Posted by Flink Developer <de...@protonmail.com>.
Hi, is there any idea on what causes this and how it can be resolved? Thanks.

‐‐‐‐‐‐‐ Original Message ‐‐‐‐‐‐‐
On Wednesday, December 5, 2018 12:44 AM, Flink Developer <de...@protonmail.com> wrote:

> I have a Flink app with high parallelism (400) running in AWS EMR. It uses Flink v1.5.2. It sources Kafka and sinks to S3 using BucketingSink (using RocksDb backend for checkpointing). The destination is defined using "s3a://" prefix. The Flink job is a streaming app which runs continuously. At any given time, it's possible that each worker will write to a part file in S3. This means all workers combined could potentially generate/write to 400 files (due to 400 parallelism).
>
> After a few days, one of the workers will fail with the exception:
>
>     org.apache.hadoop.fs.s3a.AWSS3IOException: copyFile(bucket/2018-09-01/05/_file-10-1.gz.in-progress, bucket/2018-09-01/05/_file-10-1.gz.pending): com.amazonaws.services.s3.model.AmazonS3Exception: We encountered an internal error. Pelase try again. (Service: Amazon S3; Status Code: 200 InternalError; Request ID: xxxxxxxxxx; S3 Extended Request ID: yyyyyyyyyyyyyyy
>     at org.apache.hadoop.fs.s3a.S3AUtils.translateException(S3AUtils.java: 178)

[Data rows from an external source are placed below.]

-- ==== Sys2Proof/Tests/Slice0.lean ====
section
/-! SUPPORT. The model's own tests. Every expected value is taken from spec/ (the vectors V-… and S… of
spec/95_test_vectors.md, the encodings of spec/30_encoding.md R112, the conditions of R110) or computed by hand from the
rules named; and one witness for the hypotheses of every statement that has some. -/
namespace Sys2Proof.Tests

open Sys2Proof.Machine Sys2Proof.Terms

/-! ### Helpers -/

/-- The state with an instruction's bytes placed at PC. -/
def withCode (s : State) (bytes : List Byte) : State := s.placeCode 0 bytes

/-- The answer is a next state with the property. -/
def gives (o : Outcome) (p : State → Bool) : Bool :=
  match o with
  | .next t => p t
  | .fault _ => false
  | .refused _ => false

/-- The answer is this fault. -/
def faultsWith (o : Outcome) (f : Fault) : Bool :=
  match o with
  | .next _ => false
  | .fault g => g == f
  | .refused _ => false

/-- The answer is this refusal. -/
def refusesWith (o : Outcome) (r : Refusal) : Bool :=
  match o with
  | .next _ => false
  | .fault _ => false
  | .refused q => q == r

/-- What the Bus answers at an address, if it does. -/
def reads (b : Bus) (a : Word) : Option Byte :=
  match b.read a with
  | .ok v => some v
  | .error _ => none

/-- The accesses of a step that stops with this fault, in order. -/
def stopsAfter (s : State) (f : Fault) (events : List BusEvent) : Bool :=
  faultsWith (step s) f && (stepTrace s).events == events

/-- The bytes decode to the instruction, with every byte after the first an operand. -/
def decodesTo (bytes : List Byte) (i : Instr) : Bool :=
  match decode bytes with
  | .ok (c, rest) => c.instr == i && c.operands == bytes.tail && rest == []
  | .error _ => false

/-- Every word of the list decodes to its instruction. -/
def decodesAll (l : List (List Byte × Instr)) : Bool := l.all fun p => decodesTo p.1 p.2

/-- The reset machine with other device ranges, PC at the start of RAM. -/
def mapped (ramStart : Word) (ramSize : Nat) (perStart : Word) (perSize : Nat) : State :=
  { State.reset with bus := ⟨⟨ramStart, ramSize, []⟩, ⟨perStart, perSize, .vram []⟩⟩, pc := ramStart }

/-- RAM over 0xE000 to 0xFFFF (program P5). -/
def highRam : State := mapped 0xE000#16 0x2000 0x8000#16 0x2000

/-- RAM over 0x0000 to 0x1FFF (the example of R186). -/
def lowRam : State := mapped 0x0000#16 0x2000 0x8000#16 0x2000

/-- The reset machine with a peripheral the CORE knows nothing of. -/
def withDevice : State :=
  { State.reset with bus := { State.reset.bus with per := ⟨0x8000#16, 0x2000, .device 7⟩ } }

/-! ### Well-formedness refuses each ill-formed term -/

theorem test_width_0_and_4_refused :
    (Descriptor.widthOk ⟨.nop, .none, .none, 0, 4⟩ || Descriptor.widthOk ⟨.nop, .none, .none, 4, 4⟩) = false := by decide

theorem test_add_to_F_AF_PC_refused :
    ([RegName.byte .f, .word .af, .word .pc].any fun r => Descriptor.addDstOk ⟨.add, .reg r, .immByte, 2, 8⟩) = false := by
  decide

theorem test_deref_pc_refused :
    (Descriptor.noDerefPc ⟨.ld, .reg (.byte .a), .deref (.word .pc), 1, 8⟩ ||
      Descriptor.noDerefPc ⟨.ld, .deref (.word .pc), .immByte, 2, 8⟩ ||
      Descriptor.noDerefPc ⟨.nop, .none, .deref (.word .pc), 1, 4⟩) = false := by decide

theorem test_descriptor_refused_by_each_check :
    (Descriptor.wf ⟨.nop, .none, .none, 4, 4⟩ || Descriptor.wf ⟨.add, .reg (.word .af), .reg (.word .bc), 1, 8⟩ ||
      Descriptor.wf ⟨.ld, .reg (.byte .a), .deref (.word .pc), 1, 8⟩) = false := by decide

theorem test_nop_with_operand_refused :
    (Descriptor.nopPlain ⟨.nop, .none, .none, 2, 4⟩ || Descriptor.nopPlain ⟨.nop, .reg (.byte .a), .none, 1, 4⟩ ||
      Descriptor.nopPlain ⟨.nop, .none, .immByte, 1, 4⟩) = false := by decide

theorem test_width_that_miscounts_refused :
    (Descriptor.widthCounts ⟨.ld, .reg (.byte .a), .immByte, 1, 8⟩ ||
      Descriptor.widthCounts ⟨.ld, .offsetImm, .immByte, 3, 12⟩) = false := by decide

theorem test_absent_operand_or_pc_or_f_refused :
    (Descriptor.operandsPlain ⟨.ld, .reg (.byte .a), .none, 1, 8⟩ ||
      Descriptor.operandsPlain ⟨.add, .none, .immByte, 2, 8⟩ ||
      Descriptor.operandsPlain ⟨.ld, .reg (.byte .f), .immByte, 2, 8⟩ ||
      Descriptor.operandsPlain ⟨.ld, .reg (.byte .a), .deref (.word .pc), 1, 8⟩) = false := by decide

theorem test_code_with_wrong_operand_count_refused :
    (Code.wf ⟨.nop, [0x12#8]⟩ || Code.wf ⟨.ld_a_d8, []⟩ || Code.wf ⟨.ld_bc_d16, [0x12#8]⟩) = false := by decide

theorem test_parameters_refused :
    ([{ Params.default with freqHz := 0 }, { Params.default with ramSize := 0 },
      { Params.default with ramSize := 0x4001 }, { Params.default with perStart := 0xF000#16 },
      { Params.default with flagBits := ⟨7, 7, 5, 4⟩ }].all fun p =>
        refusesWith (construct p Init.default) .parametersRefused) = true := by decide

theorem test_contents_out_of_form_refused :
    ([[(0xC000, 0#8)], [(0xC001, 1#8), (0xC000, 1#8)], [(0xBFFF, 1#8)], [(0xE000, 1#8)]].all fun m =>
      refusesWith (construct Params.default { Init.default with ram := m }) .parametersRefused) = true := by decide

/-- U6: a table with an excluded entry is refused where the entry is met. -/
theorem test_excluded_entry_refused :
    refusesWith (stepWith (fun _ => ⟨.add, .reg (.byte .f), .reg (.byte .a), 1, 4⟩) State.reset) .tableRefused = true := by
  decide

/-! ### Decoding: every opcode of R112, with operand bytes 0x12 and 0x34 where its format has them -/

theorem test_decode_00_to_0F : decodesAll
  [([0x00#8], .nop), ([0x01#8, 0x12#8, 0x34#8], .ld_bc_d16), ([0x02#8], .ld_mbc_a), ([0x03#8], .inc_bc),
    ([0x04#8], .inc_b), ([0x05#8], .dec_b), ([0x06#8, 0x12#8], .ld_b_d8), ([0x07#8], .rlca),
    ([0x08#8, 0x12#8, 0x34#8], .ld_ma16_sp), ([0x09#8], .add_hl_bc), ([0x0A#8], .ld_a_mbc), ([0x0B#8], .dec_bc),
    ([0x0C#8], .inc_c), ([0x0D#8], .dec_c), ([0x0E#8, 0x12#8], .ld_c_d8), ([0x0F#8], .rrca)] = true := by decide

theorem test_decode_10_to_1F : decodesAll
  [([0x10#8, 0x12#8], .stop), ([0x11#8, 0x12#8, 0x34#8], .ld_de_d16), ([0x12#8], .ld_mde_a), ([0x13#8], .inc_de),
    ([0x14#8], .inc_d), ([0x15#8], .dec_d), ([0x16#8, 0x12#8], .ld_d_d8), ([0x17#8], .rla),
    ([0x18#8, 0x12#8], .jr_r8), ([0x19#8], .add_hl_de), ([0x1A#8], .ld_a_mde), ([0x1B#8], .dec_de),
    ([0x1C#8], .inc_e), ([0x1D#8], .dec_e), ([0x1E#8, 0x12#8], .ld_e_d8), ([0x1F#8], .rra)] = true := by decide

theorem test_decode_20_to_2F : decodesAll
  [([0x20#8, 0x12#8], .jr_nz_r8), ([0x21#8, 0x12#8, 0x34#8], .ld_hl_d16), ([0x22#8], .ld_mhli_a),
    ([0x23#8], .inc_hl), ([0x24#8], .inc_h), ([0x25#8], .dec_h), ([0x26#8, 0x12#8], .ld_h_d8), ([0x27#8], .daa),
    ([0x28#8, 0x12#8], .jr_z_r8), ([0x29#8], .add_hl_hl), ([0x2A#8], .ld_a_mhli), ([0x2B#8], .dec_hl),
    ([0x2C#8], .inc_l), ([0x2D#8], .dec_l), ([0x2E#8, 0x12#8], .ld_l_d8), ([0x2F#8], .cpl)] = true := by decide

theorem test_decode_30_to_3F : decodesAll
  [([0x30#8, 0x12#8], .jr_nc_r8), ([0x31#8, 0x12#8, 0x34#8], .ld_sp_d16), ([0x32#8], .ld_mhld_a),
    ([0x33#8], .inc_sp), ([0x34#8], .inc_mhl), ([0x35#8], .dec_mhl), ([0x36#8, 0x12#8], .ld_mhl_d8), ([0x37#8], .scf),
    ([0x38#8, 0x12#8], .jr_c_r8), ([0x39#8], .add_hl_sp), ([0x3A#8], .ld_a_mhld), ([0x3B#8], .dec_sp),
    ([0x3C#8], .inc_a), ([0x3D#8], .dec_a), ([0x3E#8, 0x12#8], .ld_a_d8), ([0x3F#8], .ccf)] = true := by decide

theorem test_decode_40_to_4F : decodesAll
  [([0x40#8], .ld_b_b), ([0x41#8], .ld_b_c), ([0x42#8], .ld_b_d), ([0x43#8], .ld_b_e), ([0x44#8], .ld_b_h),
    ([0x45#8], .ld_b_l), ([0x46#8], .ld_b_mhl), ([0x47#8], .ld_b_a), ([0x48#8], .ld_c_b), ([0x49#8], .ld_c_c),
    ([0x4A#8], .ld_c_d), ([0x4B#8], .ld_c_e), ([0x4C#8], .ld_c_h), ([0x4D#8], .ld_c_l), ([0x4E#8], .ld_c_mhl),
    ([0x4F#8], .ld_c_a)] = true := by decide

theorem test_decode_50_to_5F : decodesAll
  [([0x50#8], .ld_d_b), ([0x51#8], .ld_d_c), ([0x52#8], .ld_d_d), ([0x53#8], .ld_d_e), ([0x54#8], .ld_d_h),
    ([0x55#8], .ld_d_l), ([0x56#8], .ld_d_mhl), ([0x57#8], .ld_d_a), ([0x58#8], .ld_e_b), ([0x59#8], .ld_e_c),
    ([0x5A#8], .ld_e_d), ([0x5B#8], .ld_e_e), ([0x5C#8], .ld_e_h), ([0x5D#8], .ld_e_l), ([0x5E#8], .ld_e_mhl),
    ([0x5F#8], .ld_e_a)] = true := by decide

theorem test_decode_60_to_6F : decodesAll
  [([0x60#8], .ld_h_b), ([0x61#8], .ld_h_c), ([0x62#8], .ld_h_d), ([0x63#8], .ld_h_e), ([0x64#8], .ld_h_h),
    ([0x65#8], .ld_h_l), ([0x66#8], .ld_h_mhl), ([0x67#8], .ld_h_a), ([0x68#8], .ld_l_b), ([0x69#8], .ld_l_c),
    ([0x6A#8], .ld_l_d), ([0x6B#8], .ld_l_e), ([0x6C#8], .ld_l_h), ([0x6D#8], .ld_l_l), ([0x6E#8], .ld_l_mhl),
    ([0x6F#8], .ld_l_a)] = true := by decide

theorem test_decode_70_to_7F : decodesAll
  [([0x70#8], .ld_mhl_b), ([0x71#8], .ld_mhl_c), ([0x72#8], .ld_mhl_d), ([0x73#8], .ld_mhl_e), ([0x74#8], .ld_mhl_h),
    ([0x75#8], .ld_mhl_l), ([0x76#8], .halt), ([0x77#8], .ld_mhl_a), ([0x78#8], .ld_a_b), ([0x79#8], .ld_a_c),
    ([0x7A#8], .ld_a_d), ([0x7B#8], .ld_a_e), ([0x7C#8], .ld_a_h), ([0x7D#8], .ld_a_l), ([0x7E#8], .ld_a_mhl),
    ([0x7F#8], .ld_a_a)] = true := by decide

theorem test_decode_80_to_8F : decodesAll
  [([0x80#8], .add_a_b), ([0x81#8], .add_a_c), ([0x82#8], .add_a_d), ([0x83#8], .add_a_e), ([0x84#8], .add_a_h),
    ([0x85#8], .add_a_l), ([0x86#8], .add_a_mhl), ([0x87#8], .add_a_a), ([0x88#8], .adc_a_b), ([0x89#8], .adc_a_c),
    ([0x8A#8], .adc_a_d), ([0x8B#8], .adc_a_e), ([0x8C#8], .adc_a_h), ([0x8D#8], .adc_a_l), ([0x8E#8], .adc_a_mhl),
    ([0x8F#8], .adc_a_a)] = true := by decide
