/-- A key slot of 64 or above (R337 to R342). -/
structure KeySlot where
  slot : Nat
  part : Nat
  usage : Nat
  state : SlotState
  mag : Magazine
  staged : Option Magazine
  /-- Magazine number m, current position, generation. -/
  magNum : Nat
  pos : Nat
  generation : Nat
  /-- Activation index of the current key; none while Quartz is UNSET (R329). -/
  activation : Option Nat
  /-- Invocations of the current key granted so far (R339). -/
  granted : Nat
  /-- Epoch of the latest line-key activation, and its port (R337). -/
  lineEpoch : Nat
  linePort : Option Nat
  /-- A magazine has been installed since start: `magNum` is its number (R338). -/
  held : Bool
  deriving DecidableEq, Repr, Inhabited

/-- A line die's block of invocations of a slot's key (R339): slot, generation, position, next index, end. The block granted
ahead of need stands after the one in use. -/
structure KeyBlock where
  die : Nat
  slot : Nat
  generation : Nat
  pos : Nat
  next : Nat
  stop : Nat
  activation : Nat
  deriving DecidableEq, Repr, Inhabited

/-- A bulk message in a line die's cipher cores (R334 to R336). -/
structure BulkJob where
  id : Nat
  die : Nat
  part : Nat
  isSeal : Bool
  started : Bool
  aborted : Bool
  plain : Octets
  /-- What the message is: 0 a page sealed, 1 a record sealed, 2 a record opened, 3 a page opened; and which page. -/
  purpose : Nat
  arg : Nat
  /-- For an open: the envelope. -/
  envelope : Octets
  /-- For a seal: where the envelope goes in the partner's store. -/
  dest : Nat
  /-- The key, the salt and the counter that it is bound to from its start to its end; no key where it could have none, or after an
  abort. What a core saves of it while it is suspended follows from these and the octets (R334, R347, R348). -/
  key : Octets
  salt : Octets
  counter : Nat
  deriving DecidableEq, Repr, Inhabited

/-- States of the entropy source (R354). -/
inductive EntState where
  | healthy | failed | latched
  deriving DecidableEq, Repr, Inhabited

end Sys2Proof.Machine
end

>     at org.apache.hadoop.fs.s3a.S3AFileSystem.copyFile(S3AFileSystem.java: 1803)
>     at org.apache.hadoop.fs.s3a.S3AFileSystem.innerRename(S3AFileSystem.java:776)
>     at org.apache.hadoop.fs.s3a.S3AFileSystem.rename(S3AFileSystem.java:662)
>     at org.apache.flink.streaming.connectors.fs.bucketing.BucketingSink.closeCurrentPartFile(BucketingSink.java:575)
>     at org.apache.flink.streaming.connectors.fs.bucketing.BucketingSink.openNewPartFile(BucketingSink.java:514)
>     at org.apache.flink.streaming.connectors.fs.bucketing.BucketingSink.invoke(BucketingSink.java:446)
>
> This seems to randomly occur when a new part file is created by the BucketingSink. The odd thing is that this happens randomly but consistently on separate job executions. When it occurs, it happens to 1 of the parallel flink workers (not all). Also, when this occurs, the Flink job transitions into a FAILING state, but the Flink job does not restart and resume/recover from the last successful checkpoint.
>
> What is the cause for this and how can it be resolved? Also, how can the job be configured to restart/recover from the last successful checkpoint instead of staying in the FAILING state?